Two 22-year-old industrial design students making a low-carbon fibreglass alternative out of harakeke are raising $2m to start taking their product global
Ben Scales knew harakeke was tough. He remembers running over a bush as a teenager the first time he got to use his parents’ ride-on mower. He blunted a brand new blade.
So when as an industrial product design student at Canterbury University he and fellow student William Murrell started looking for natural, carbon-friendly alternatives to materials like fibreglass and carbon fibre, he thought about the humble plant known as New Zealand flax.
“I was doing a materials engineering paper and learning about composite materials and I got a carbon fibre splinter and a headache from all the resins we were using and thought ‘This is a horrible industry’. And being a Gen Z perfectionist I’m like ‘How can we make some changes?’”

Fibreglass and carbon fibre are seemingly miracle materials. Lightweight and super-strong, they are used in everything from waterslides and tennis rackets to boats and rockets.
But they aren’t great for the environment. Making both is energy intensive and a significant source of greenhouse gases.
Scales and Murrell wondered about plant-based fibreglass-type materials and started toying with the idea of harakeke, labelled by early European botanists as flax, but actually part of the lily family.
“I learnt they were making boats out of hemp in Europe,” Scales says. "I realised we had something even stronger."
Harakeke is also a seemingly miracle material. Māori used parts of the plant for rafts, sweeteners, poultices and medicine, and harakeke fibre made fishing lines, nets and rope.
Harakeke rope was so strong, in fact, early Australian traders wanted it - and as much as Māori could make. They bartered harakeke for muskets, in the process turning tribal conflict into full-scale war.
Later, flax milling was one of the young colony’s biggest industries. By 1870 there were 161 flax mills nationwide, with 1766 workers, according to Te Ara, the Encyclopedia of New Zealand.
A century and a half later, and Murrell and Scales, both 20 and in the early stages of industrial product design degrees, started experimenting with harakeke, making rope from the fibres and a skateboard from a mix of harakeke and plastic 3D print waste.
"We thought sustainability was going to be our foot in the door. We were completely wrong." Ben Scales, KiwiFibre Innovations
They formed a company called KiwiFibre Innovations and within a year or so, started taking their product to potential customers. The pitch: we can supply materials with a carbon footprint 80-85 percent smaller than glass and carbon fibre composites.
Companies were unimpressed.
“We thought sustainability was going to be our foot in the door. We were completely wrong. The conversation with marketers and management was the second one. First you had to get past the engineers. They went ‘So, is it stronger than fibreglass?’ and we went ‘No'.”
And that was it. End of pitch.
“It was an eye opener for me. We thought they’d be ‘Oh cool, it’s a swap for fibreglass and it’s sustainable. We’ll buy it.’ Instead, sustainability was an afterthought. We had to go back to the drawing board.”
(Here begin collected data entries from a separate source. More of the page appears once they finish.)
/-- STEP_TIMEOUT (R356). -/
def execStepTimeout (step : Nat) (s : State) : Host.Outcome State Fault Refusal :=
  .next (match stepAt s step with
    | none => s
    | some x =>
      let miss := missingDone s x
      if !linksRun s || !isCrown s || x.aborting || miss.isEmpty || decide (s.dev.now < x.started + 100 * s.chim.timeoutUs) then s
      else
        let s := logEvent s 0x6004 6 (evData [(step, 4), (miss.foldl min 0xFFFF, 2), (miss.length, 2)])
        let s := s.updChim fun c => { c with stepTimeouts := sat 32 (c.stepTimeouts + 1) }
        sweepAborts (crownAbort s step none))

/-! ## The step protocol (R351 to R354) -/

/-- The halts of chimney contexts are told (16_faults R384): by a member to the crown, by the crown to every other role, in a START of
step 0, which is no step (DESIGN CHOICE, log entry 146). -/
def tellHalts (s : State) : State :=
  s.chim.halts.foldl (fun s ctx =>
      (if isCrown s then otherRoles s else [s.chim.crown]).foldl (fun s r => sendFrame s 0x10 r 0 (natLe 2 ctx ++ natLe 38 0)) s)
    (s.updChim fun c => { c with halts := [] })

/-- The halt of a chimney context is told here (16_faults R384): the context halts, and the crown passes it on; the manual gives no
CAUSE, CTILE or INSTR for it, which are free (log entry 146). -/
def haltTold (s : State) (ctx : Nat) : State :=
  if (look s.ctxs ctx).elim true fun x => !x.chimney || x.halted then s
  else
    let (k, s) := s.fresh
    let s := haltCtx s ctx (k % 256) (k / 256 % 65536) (k / 2 ^ 24 % 65536)
    if isCrown s then tellHalts s else s.updChim fun c => { c with halts := c.halts.erase ctx }

/-- START (R352): forwarded; the step waits to be dispatched in step-number order. Step 0 tells of a halt. -/
def execStartFrame (s : State) : Host.Outcome State Fault Refusal :=
  .next (onFrame 0x10 (fun f s =>
    let ctx := field f.payload 0 2
    if f.step = 0 then haltTold s ctx else
    let xr := execRecOf (f.payload.drop 8)
    let s := sendDown s 0x10 f.step f.payload
    let s := s.updChim fun c => { c with lastStep := f.step }
    let s := ensureReq s ctx xr.req xr.variant xr.cls xr.pos
    s.updChim fun c => { c with
      steps := c.steps ++ [{ mkStep f.step ctx (2 ^ 20) 0 xr [] [] false s.dev.now 0 with dispatched := false }] }) s)

/-- What a DONE says of a step on the devices under it. -/
def doneIn (x : CStep) (src : Nat) (v : List Nat) : CStep :=
  let g (i : Nat) : Nat := v[i]?.getD 0
  { x with
    done := src :: x.done, refused := x.refused || decide (g 0 % 2 = 1),
    token := if g 1 % 2 = 1 then some (g 2) else x.token,
    nonfinite := x.nonfinite || decide (g 3 % 2 = 1), zeroBlock := x.zeroBlock || decide (g 4 % 2 = 1),
    path := if g 5 = 0 then x.path else (v.drop 6).take (g 5) }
The latest iterations of KiwiFibre materials have a strength to weight ratio better than fibreglass and carbon fibre, Scales says. They also solve other problems facing engineers and designers - a better ability to absorb vibration absorption, for example, and fewer issues with interference from radio waves.
Scales says KiwiFibre has had interest from potential customers, including a $25 billion Nasdaq-listed geospatial engineering company set to become the first to use KiwiFibre materials to replace carbon fibre and fibreglass in a range of products.

Scales was a finalist in the KiwiNet Research Commercialisation Awards earlier this month, and has just been asked to give a TEDx talk next year.
The pair are also in the final stages of a $2 million capital raise, Scales says, with what seems like thousands of investment pitches under their belt.
There are angel investors interested, Scales says, but getting a tie-up between a potential investor’s desire to make money, and the company’s cultural, social and environmental goals isn’t easy.
“We have a profitable business model, but for us it’s a balance between short-term profit and setting ourselves up for environmentally-sustainable growth."
That goal also means working with iwi and farmers to set up a sustainable harakeke supply chain, and Scales would like to see the company replace the chemical-based resins mixed in with the hakakeke fibres with natural products.
Meanwhile, “We’ve set ourselves the goal to be profitable late next year”.
Oh, and there are those industrial product design degrees to finish.